Short Circuits: Why Do They Happen?
A short circuit can be the reason why an electronic device is not functioning properly. It occurs when electrons take an unintended path. Connecting the negative and positive terminals of a battery will cause a short circuit. Here's a deeper look at what short circuits are:
Reasons for Short Circuits The primary cause of a short circuit is when two components of a device are improperly connected. A resistor, for example, can become imbalanced if one side should be connected to a positive rather than a negative energy source.
Many times, bad connections result from careless soldering work, in which a piece of solder drips on the circuit board. Another common reason for a short circuit is when a piece of metal falls onto the circuit board, such as after cutting the legs of a resistor. It can be difficult to remove the metal, which can cause multiple shorts, if it falls underneath the board. Short circuits can also be caused by damaged components, such as pins on a transistor.
The most dangerous type of short is when bare wire is exposed to other bare wire due to worn insulation. This type of connection can cause electric shock and even a spark that could start a fire. When electrons take a shorter path, it reduces resistance, which increases heat. The more wire or metal heats, the greater the potential for burns and fires.
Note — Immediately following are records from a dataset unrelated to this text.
/-- A `load` and then `pop`s of legal widths that the source holds read it from bit 0. -/
theorem State.perform_load_pops {input : List SymWord} {widths : List Nat} (hk : s.agents[k]? = some a)
    (hc : ConfigOK a.cfg) (hu : a.regs = .unpacker u) (hlen : input.length < 2 ^ 47)
    (hcheck : loadCheck a.cfg input = none) (hwidths : ∀ w ∈ widths, 1 ≤ w ∧ w ≤ 32)
    (hroom : widths.sum ≤ input.length * a.cfg.sw) :
    s.perform k (.load input :: widths.map .pop) =
      .next (s.answered k a (.unpacker ((Unpacker.loaded a.cfg input).seek a.cfg widths.sum))
        (.okay :: popAnswers a.cfg input 0 widths)) := by
  have hpops := State.perform_pops (u := Unpacker.loaded a.cfg input) [] widths _ _ 0
    (State.answered_agent hk (.unpacker (Unpacker.loaded a.cfg input)) [.okay]) hc
    (congrArg _ (Unpacker.loaded_eq_seek hc.1 input)) (loadCheck_eq_none.1 hcheck).2 hwidths
    (by rwa [Nat.zero_add])
  rw [State.answered_answered, List.append_nil, Nat.zero_add] at hpops
  exact (State.perform_load hk hc hu hlen hcheck).trans hpops

/-- Instances with registers of different kinds stand in different places. -/
theorem State.ne_of_regs {j : Nat} {b : Agent} {p : Packer} (hj : s.agents[j]? = some b)
    (hk : s.agents[k]? = some a) (hp : b.regs = .packer p) (hu : a.regs = .unpacker u) : j ≠ k := by
  rintro rfl
  cases hj.symm.trans hk
  cases hp.symm.trans hu

/-- What one instance answers leaves the others as they are. -/
theorem State.answered_agent_ne {j : Nat} (hne : j ≠ k) (hk : s.agents[k]? = some a) (b : Agent) (regs : Regs)
    (rs : List Response) : (s.answered j b regs rs).agents[k]? = some a :=
  (List.getElem?_set_ne hne).trans hk

/-- Settles O45: the `flush` hands out the padded bit string, which `pop`s of the same widths cut into the values
pushed, up to the pad bits. -/
theorem roundTrip : Obligations.RoundTrip := by
  unfold Obligations.RoundTrip
  intro s kp ku ap au u pushes hkp hcp hp hku hcu hu hsw hinv hlegal sw t hpend hsrc hlen
  have hfit : ∀ x ∈ pushes, x.1 < 2 ^ x.2 := fun x hx => have ⟨_, _, h⟩ := hlegal x hx; h
  have hwidths : ∀ w ∈ pushes.map (·.2), 1 ≤ w ∧ w ≤ 32 := List.forall_mem_map.2 fun x hx =>
    have ⟨h1, h32, _⟩ := hlegal x hx
    ⟨h1, h32⟩
  have hbits := concatValues_lt pushes hfit
  have hsymbols : paddedWidth ap.cfg t / ap.cfg.sw = (t + sw - 1) / sw := Nat.mul_div_cancel _ hcp.1
  have hcheck := loadCheck_wholeSymbols (n := paddedBits ap.cfg t (concatValues pushes)) hinv (hsymbols ▸ hsrc)
  have htotal := wholeSymbols_padded_length (t := t) (n := paddedBits ap.cfg t (concatValues pushes)) hcp.1 hsw
  have hvalues := popAnswers_eq_values pushes 0 hfit (memRead_padded_bits hinv hcu hsw hbits)
  have hpad := memRead_padded_pad hinv hcu hsw hbits
  have hport : (wholeSymbols ap.cfg (paddedWidth ap.cfg t)
      (paddedBits ap.cfg t (concatValues pushes))).length < 2 ^ 47 := by rwa [wholeSymbols_length, hsymbols]
  have hflush := State.perform_pushes_flush (is := []) hkp hcp
    (hp.trans (congrArg _ (Packer.reset_eq_ofBits ap.cfg))) hlegal (by simpa using hpend)
  rw [Packer.flushed_ofBits hcp.1, ← hp, List.nil_append] at hflush
  generalize wholeSymbols ap.cfg (paddedWidth ap.cfg t) (paddedBits ap.cfg t (concatValues pushes)) = out at *
  have hku' := State.answered_agent_ne (State.ne_of_regs hkp hku hp hu) hku ap ap.regs
    ((pushes.map fun _ => .okay) ++ [.symbols out])
  have hpops := State.perform_load_pops hku' hcu hu hport hcheck hwidths (htotal ▸ le_paddedWidth hcp.1 t)
  rw [List.map_map, hvalues] at hpops
  have havail : ((Unpacker.loaded au.cfg out).seek au.cfg t).avail = paddedWidth ap.cfg t - t :=
    (Unpacker.seek_avail_eq hcu.1 _ _).trans (congrArg (· - t) htotal)
  refine ⟨out, _, (Unpacker.loaded au.cfg out).seek au.cfg t, hflush, rfl, hpops, ?avail, ?pad⟩
  case avail => rw [havail, paddedWidth_eq hcp.1, Nat.add_sub_cancel_left]
  case pad => rwa [havail, Unpacker.seek_pos hcu.1]

end Sys2Proof.Machine

/-! SUPPORT. How the answer to a command says whether it wrote state: a response with STATUS `OK`, or one of the
codes of R182 alone with the registers as they were (spec/60_exceptions.md R180 to R184). -/

namespace Sys2Proof.Machine

variable {s t : State} {a : Agent} {p : Packer} {u : Unpacker} {c : Cfg} {k n : Nat} {i : Instr}
  {regs : Regs} {r : Response} {codes : List Status}

/-! ### The codes a command can be rejected with (R182) -/

/-- R182's list for each command, without `OK`. -/
def rejectionCodes : Instr → List Status
  | .push _ _ => [.eIllegal, .eWidthRange, .eUnsigned, .eWidthSmall, .eCapacity]
  | .flush => [.eIllegal]
  | .load _ => [.eIllegal, .eCapacity, .eSymbol]
  | .pop _ => [.eIllegal, .eWidthRange]
  | .offset _ => [.eIllegal, .eSeek]

/-- Every command can be sent to a unit of the other kind (R87). -/
theorem eIllegal_mem_rejectionCodes (i : Instr) : .eIllegal ∈ rejectionCodes i := by
  cases i <;> exact List.mem_cons_self

/-- The result of an operation that is done says so, and one that is rejected has one of the `codes`. -/
def UnitResult.AnswersWithin {σ : Type} (codes : List Status) : UnitResult σ → Prop
  | .done _ r => r.status = .ok
  | .rejected e => e ∈ codes
  | .stopped _ => True

theorem Packer.push_answersWithin (value : Int) (width : Nat) (c : Cfg) (p : Packer) :
    (Packer.push value width c p).AnswersWithin (rejectionCodes (.push value width)) := by
  cases h : Packer.push value width c p with
  | done x r =>
    obtain ⟨_, _, rfl⟩ := Packer.push_eq_done.1 h
    exact Response.okay_status
  | rejected e =>
    obtain ⟨rfl, _⟩ | ⟨_, ⟨rfl, _⟩ | ⟨rfl, _⟩ | ⟨rfl, _⟩⟩ := pushCheck_eq_some.1 (Packer.push_eq_rejected.1 h) <;>
      simp [UnitResult.AnswersWithin, rejectionCodes]
  | stopped f => trivial

theorem Packer.flush_answersWithin (c : Cfg) (p : Packer) :
    (Packer.flush c p).AnswersWithin (rejectionCodes .flush) :=
  Response.symbols_status (p.flushed c)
Short circuits may also result from loose connections that allow neutral live wires to cross. Sometimes wire can be exposed due to rodents chewing on cords.
How to Detect a Short Circuit The obvious signs of a short are when you see sparks, flames or smoke after flipping a switch. Since a short causes a circuit breaker to trip, the remedy is to flip the breaker in the opposite direction.
An effective way to identify a short circuit is to use a multimeter with a continuity checker. This device beeps when it detects a connection between its two measurement probes. Using the probes, you merely touch the places you want to test for connections and listen for beeps.